Records for the task Start Marker

-- ==== Sys2Proof/Machine/Mtx.lean ====
section
/-! DEFINITION. Matrix commands: MTX.RUN, MTX.MV (R71 to R99) and MTX.CHAIN2 (R178 to R191), with their chains. -/
namespace Sys2Proof.Machine
open Host

/-! ### Shared pieces -/

def numZero : Numerics := ⟨.fp32, .fp32, .fp32, 1, false, 0, false, false, false, false, 0, 0, 0⟩
def numOf (v : Nat) : Numerics := (Numerics.parse v).getD numZero

/-- N tile of a 3-bit code (R97). -/
def nTile (c : Nat) : Nat := 16 * 2 ^ c

/-- Output blocks of a product in visit order: rows and columns of tile (nt, mt) (R74, R82, R83). -/
structure Tiling where
  m : Nat
  n : Nat
  mt : Nat
  nt : Nat
deriving DecidableEq, Repr

def Tiling.mTiles (t : Tiling) : Nat := cdiv t.m t.mt
def Tiling.nTiles (t : Tiling) : Nat := cdiv t.n t.nt
def Tiling.rows (t : Tiling) (i : Nat) : Nat := min t.mt (t.m - i * t.mt)
def Tiling.cols (t : Tiling) (j : Nat) : Nat := min t.nt (t.n - j * t.nt)

/-- Size of an output block (R83), and the offset of the block of tile (nt, mt). -/
def Tiling.size (t : Tiling) (f : Fmt) (axisM : Bool) (j i : Nat) : Nat :=
  if axisM then f.tensorBytes (t.cols j) (t.rows i) else f.tensorBytes (t.rows i) (t.cols j)
def sumTo (f : Nat → Nat) (n : Nat) : Nat := (List.range n).foldl (fun a i => a + f i) 0
def Tiling.off (t : Tiling) (f : Fmt) (axisM : Bool) (j i : Nat) : Nat :=
  sumTo (fun j' => sumTo (t.size f axisM j') t.mTiles) j + sumTo (t.size f axisM j) i
def Tiling.total (t : Tiling) (f : Fmt) (axisM : Bool) : Nat := t.off f axisM t.nTiles 0

/-- The bytes of the output block of tile (nt, mt) of a matrix given by rows (R82). -/
def Tiling.block (t : Tiling) (f : Fmt) (axisM : Bool) (v : List (List Word)) (j i : Nat) : List Byte :=
  outBlock f axisM (t.rows i) (t.cols j) fun r c => (v.getD (i * t.mt + r) []).getD (j * t.nt + c) 0

/-- A list at an index, as a function that looks up once computed rows. -/
def cell {α : Type} (z : α) (l : List (List α)) (r c : Nat) : α := (l.getD r []).getD c z

/-- Exact values of a stored operand: `lines` × `run` at an operand-buffer offset. -/
def storedVals (f : Fmt) (rd : Nat → Byte) (lines run : Nat) : List (List Ext) :=
  (List.range lines).map fun l => (List.range run).map fun k => f.tileVal rd lines run l k

def loadRow (f : Fmt) (rd : Nat → Byte) (lines run l : Nat) : List Word :=
  (List.range run).map fun k => f.tileLoad rd lines run l k

/-- A row of FP32 values converted to a format, as exact values (R156, final conversion). -/
def convRow (f : Fmt) (xs : List Word) : List Ext :=
  let e := f.storeEl xs
  (List.range xs.length).map fun k => f.value (e k).1 (e k).2

/-- The prologue that runs: its stages, and under parity a deferred NORM as a two-pass NORM (R188). -/
def Chain.proRun (c : Chain) : List Stage :=
  match c.epi with
  | st :: _ => if c.parity && st.isNorm 2 then c.pro ++ [{ st with stat := 3 }] else c.pro
  | [] => c.pro
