-- ==== Sys2Proof/Machine/Encode.lean ====
section
/-!
DEFINITION. MED.ENC (R287, R290, R291, R298 to R309, R326, R327), MED.LOCK and lock groups (R315 to R319, R329). What an encode
pipe decides is a free function of its inputs (R298); the layout of the stream context is the model's (log 14).
-/
namespace Sys2Proof.Machine
open Host

/-! ### MED.ENC: parameters (R326, R327) -/

structure Enc where
  op : Nat
  codec : Nat
  lowlat : Bool
  bit10 : Bool
  rc : Nat
  scaleEn : Bool
  bFrames : Nat
  tiled : Bool
  tileIdx : Nat
  entropy : Bool
  pfmt : Nat
  src10 : Bool
  w : Nat
  h : Nat
  period : Nat
  qpInit : Int
  offP : Int
  offB : Int
  dqMax : Nat
  wt : List Nat
  qpMin : Int
  qpMax : Int
  bitrate : Nat
  maxrate : Nat
  vbv : Nat
  dur : Nat
  ctx : Nat
  ref : Nat
  src : Nat
  sw : Nat
  sh : Nat
  spitch : Nat
  out : Nat
  outLen : Nat
  disp : Nat
  z : Scaler
deriving DecidableEq, Repr

def sext (w v : Nat) : Int := if v < 2 ^ (w - 1) then v else (v : Int) - 2 ^ w

def Enc.parse (v : Nat) : Enc :=
  let qp (hi lo : Nat) : Int := if fld v 3 2 = 3 then fld v hi lo else sext 8 (fld v hi lo)
  { op := fld v 1 0, codec := fld v 3 2, lowlat := bit v 4, bit10 := bit v 5, rc := fld v 7 6, scaleEn := bit v 8
    bFrames := fld v 10 9, tiled := bit v 11, tileIdx := fld v 13 12, entropy := bit v 14, pfmt := fld v 19 16, src10 := bit v 20
    w := fld v 47 32, h := fld v 63 48, period := fld v 79 64, qpInit := qp 87 80, offP := sext 4 (fld v 91 88)
    offB := sext 4 (fld v 95 92), dqMax := fld v 98 96, wt := [fld v 111 104, fld v 119 112, fld v 127 120]
    qpMin := qp 135 128, qpMax := qp 143 136, bitrate := fld v 175 144, maxrate := fld v 207 176, vbv := fld v 239 208
    dur := fld v 255 240, ctx := fld v 303 256, ref := fld v 367 320, src := fld v 431 384, sw := fld v 463 448
    sh := fld v 479 464, spitch := fld v 511 480, out := fld v 559 512, outLen := fld v 607 576, disp := fld v 639 608
    z := Scaler.parse (fld v 767 640) }

def Enc.depth (p : Enc) : Nat := if p.bit10 then 10 else 8
def Enc.bAvg (p : Enc) : Nat := p.bitrate * p.dur / 90000
def Enc.bDrain (p : Enc) : Nat := if p.rc = 2 then p.maxrate * p.dur / 90000 else p.bAvg
def Enc.refLen (p : Enc) : Nat := if p.tiled && p.tileIdx != 0 then 0 else 3 * slotLen p.w p.h p.depth
def Enc.srcMem (p : Enc) (a : Nat) : PicMem := ⟨p.pfmt, a, p.spitch⟩

/-- The parameters of OPEN but for the addresses, on which no coded bit depends (R66, R298). -/
def Enc.core (v : Nat) : Nat := fld v 255 0 + fld v 479 448 <<< 256 + fld v 767 640 <<< 288

def Enc.spans (p : Enc) : List (Nat × Nat) :=
  (p.ctx, ctxLen) :: (match p.op with
    | 0 => if p.refLen = 0 then [] else [(p.ref, p.refLen)]
    | 1 => [(p.src, 1), (p.out, p.outLen)]
    | _ => [])

/-- The cases of R327 that the slot alone shows. SCALER without SCALE_EN and TILE_IDX without TILED must be 0, as fields
without a use (DESIGN CHOICE, log 71: the map does not say it of them). -/
def encBad (v : Nat) : Bool :=
  let p := Enc.parse v
  let even (n : Nat) : Bool := divides 2 n
  let lo : Int := if p.codec = 3 then 0 else -6 * (p.depth - 8 : Nat)
  let hi : Int := if p.codec = 3 then 255 else 51
  let qOk (q : Int) : Bool := decide (lo ≤ q) && decide (q ≤ hi)
  let big := p.w == 7680 && p.h == 4320
  !zeros v [(15, 15), (31, 21), (103, 99), (319, 304), (383, 368), (447, 432), (575, 560)] || !ctxOk p.ctx || p.op == 2 ||
  (p.op != 0 && !zeros v [(14, 2), (20, 16), (143, 32), (175, 144), (207, 176), (239, 208), (255, 240), (367, 320), (463, 448),
    (479, 464), (511, 480), (767, 640)]) ||
  (p.op != 1 && !zeros v [(431, 384), (559, 512), (607, 576), (639, 608)]) ||
  p.spans.any (fun y => y.2 != 0 && !spanKs y.1 y.2) || (p.op == 1 && !inKs p.out) || meetsAny p.spans ||
  (!p.tiled && p.tileIdx != 0) ||
  (p.op == 0 && (p.codec == 0 || p.rc == 3 || (p.bit10 && p.codec == 1) || (p.entropy && p.codec != 1) ||
    (p.lowlat && p.bFrames != 0) || !even p.w || !even p.h ||
    (if p.tiled then !big || p.codec == 1 || p.scaleEn else !within p.w 64 4096 || !within p.h 64 2304) ||
    (p.refLen == 0 && p.ref != 0) ||
    (if p.lowlat then !within p.period 2 256 else !within p.period 1 4096) ||
    !qOk p.qpInit || !qOk p.qpMin || !qOk p.qpMax || decide (p.qpInit < p.qpMin) || decide (p.qpMax < p.qpInit) ||
    decide (6 < p.dqMax) || p.wt.contains 0 || p.dur == 0 ||
    (p.rc != 0 && (p.bitrate == 0 || decide (p.vbv < p.bAvg))) || (p.rc == 2 && decide (p.maxrate < p.bitrate)) ||
    (p.srcMem 0).bad p.sw (if p.src10 then 10 else 8) || !even p.sw || !even p.sh ||
    (if p.scaleEn then p.z.bad p.sw p.sh || p.z.ow != p.w || p.z.oh != p.h else p.z.raw != 0 || p.sw != p.w || p.sh != p.h)))

/-! ### Picture types and order (R306 to R309) -/

/-- Type (0 key, 1 P, 2 B) and display index of the picture number `i` in coding order. -/
def Enc.pictureAt (p : Enc) (i : Nat) : Nat × Nat :=
  if p.lowlat then (if i = 0 then 0 else 1, i)
  else
    let r := i % p.period
    let base := i - r
    if r = 0 then (0, base)
    else
      let g := (r - 1) / (p.bFrames + 1)
      let t := (r - 1) % (p.bFrames + 1)
      let first := g * (p.bFrames + 1) + 1
      let len := min (p.bFrames + 1) (p.period - first)
      if t = 0 then (1, base + first + len - 1) else (2, base + first + t - 1)

/-- A switch point (R309). -/
def Enc.isSwitch (p : Enc) (i : Nat) : Bool :=
  if p.lowlat then decide (0 < i) && decide ((i - 1) % p.period = 0) else (p.pictureAt i).1 == 0

/-- Place of picture `i` in its group of B_FRAMES + 1 and the length of the group, for pictures that are no key pictures. -/
def Enc.inGroup (p : Enc) (i : Nat) : Nat × Nat :=
  let r := i % p.period
  let g := (r - 1) / (p.bFrames + 1)
  ((r - 1) % (p.bFrames + 1), min (p.bFrames + 1) (p.period - (g * (p.bFrames + 1) + 1)))

/-- Key pictures and anchors coded before picture `i`; the next of them goes to that slot modulo 3 (log 14). -/
def Enc.anchors (p : Enc) (i : Nat) : Nat :=
  if p.lowlat then i
  else
    let r := i % p.period
    i / p.period * (1 + cdiv (p.period - 1) (p.bFrames + 1)) + (if r = 0 then 0 else 1 + cdiv (r - 1) (p.bFrames + 1))

/-- The reference slots that picture `i` reads (R306, R307): the previous anchor, or the anchors on either side. -/
def Enc.refSlots (p : Enc) (i : Nat) : List Nat :=
  let a := p.anchors i
  match (p.pictureAt i).1 with
  | 0 => []
  | 1 => [(a + 2) % 3]
  | _ => [(a + 1) % 3, (a + 2) % 3]

/-- Refresh index of a low-latency picture after the first (R307). -/
def Enc.refresh (p : Enc) (i : Nat) : Option Nat := if p.lowlat && i != 0 then some ((i - 1) % p.period) else none

/-- Block columns of a picture, and how many of them one refresh index renews (R307). -/
def Enc.blockW (p : Enc) : Nat := if p.codec = 1 then 16 else 64
def Enc.columns (p : Enc) : Nat := cdiv p.w p.blockW
def Enc.renew (p : Enc) : Nat := cdiv p.columns p.period
/-- Reach of the loop filters (R308). -/
def Enc.reach (p : Enc) : Nat := if p.codec = 3 then 16 else 8

/-- Of how many of the first luma columns of the reference pictures the reconstruction of luma column `x` of picture `i` is a
function (R307, R308). Clean blocks predict from the columns left of the reach, and intra columns from the blocks beside them,
so that the same holds of what they hold, as far as the loop filters do not reach across their edge. -/
def Enc.readable (p : Enc) (i x : Nat) : Nat :=
  match p.refresh i with
  | none => p.w
  | some k =>
    if p.columns ≤ (k + 1) * p.renew ∨ x < (k + 1) * p.renew * p.blockW - p.reach then k * p.renew * p.blockW - p.reach else p.w

/-! ### Rate control (R301 to R305) -/

/-- What a context keeps of the last picture of a type: mean row QP, coded bits, row weights. -/
structure LastPic where
  q : Int
  bits : Nat
  rows : List Nat
deriving DecidableEq, Repr

structure EncCtx where
  par : Nat
  grouped : Bool
  tiled : Bool
  members : List Nat
  coded : Nat
  full : Nat
  last : List (Option LastPic)
deriving DecidableEq, Repr

def Enc.rowH (p : Enc) : Nat := if p.codec = 1 then 16 else 64
def Enc.rowCount (p : Enc) : Nat := cdiv p.h p.rowH
def Enc.codedW (p : Enc) : Nat := if p.tiled then p.w / 4 else p.w
def Enc.step (p : Enc) : Int := if p.codec = 3 then 4 else 1
def Enc.off (p : Enc) (t : Nat) : Int := if t = 1 then p.offP else if t = 2 then p.offB else 0

/-- Δ(S, P) (R304). -/
def deltaQp (sBits pBits : Nat) : Int :=
  let up := [1085, 1218, 1367, 1534, 1722, 1933]
  let dn := [967, 861, 767, 683, 609, 542]
  let a := (up.filter fun t => decide (pBits * t ≤ sBits * 1024)).length
  let b := (dn.filter fun t => decide (sBits * 1024 < pBits * t)).length
  if a = 0 then -(b : Int) else a

def clampQ (lo hi v : Int) : Int := max lo (min v hi)

/-- The picture budget B of R302. -/
def Enc.budget (p : Enc) (t full : Nat) : Nat :=
  let avg : Int := p.bAvg
  let b := min (avg * (p.wt.getD t 1 : Nat) / 16 - ((full : Int) - (p.vbv / 2 : Nat)) / 8) ((p.vbv : Int) - full)
  (max (avg / 8) b).toNat

/-- QP of row `r`, from the bits `a` and the syntax bits `y` of the rows before it (R301, R303 to R305). -/
def Enc.rowQp (p : Enc) (t : Nat) (c : EncCtx) (a y : Nat → Nat) (r : Nat) : Int :=
  let first := p.qpInit + p.off t * p.step
  if p.rc = 0 then first
  else
    let b := p.budget t c.full
    let last := (c.last.getD t none)
    let base := clampQ p.qpMin p.qpMax (match last with
      | none => first
      | some l => l.q + deltaQp l.bits b * p.step)
    let w (i : Nat) : Nat := match last with
      | some l => max 1 (l.rows.getD i 0)
      | none => p.codedW * min p.rowH (p.h - i * p.rowH)
    let sumN (f : Nat → Nat) (n : Nat) : Nat := ((List.range n).map f).sum
    if r < 2 then base
    else
      let rho := min 1024 (a (r - 2) * 256 / max 1 (y (r - 2)))
      let sb := sumN a (r - 1) + y (r - 1) * rho / 256
      let pb := b * sumN w r / max 1 (sumN w p.rowCount)
      clampQ p.qpMin p.qpMax (base + p.step * clampQ (-(p.dqMax : Int)) p.dqMax (deltaQp sb pb))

Records for the task End Marker

▶ _Your instructions_
Print the lines above from the one with "def Enc.rowCount (p" through the one with "def deltaQp (sBits", both included, exactly as written and nothing more.

▶ _Written response_
def Enc.rowCount (p : Enc) : Nat := cdiv p.h p.rowH
def Enc.codedW (p : Enc) : Nat := if p.tiled then p.w / 4 else p.w
def Enc.step (p : Enc) : Int := if p.codec = 3 then 4 else 1
def Enc.off (p : Enc) (t : Nat) : Int := if t = 1 then p.offP else if t = 2 then p.offB else 0

/-- Δ(S, P) (R304). -/
def deltaQp (sBits pBits : Nat) : Int :=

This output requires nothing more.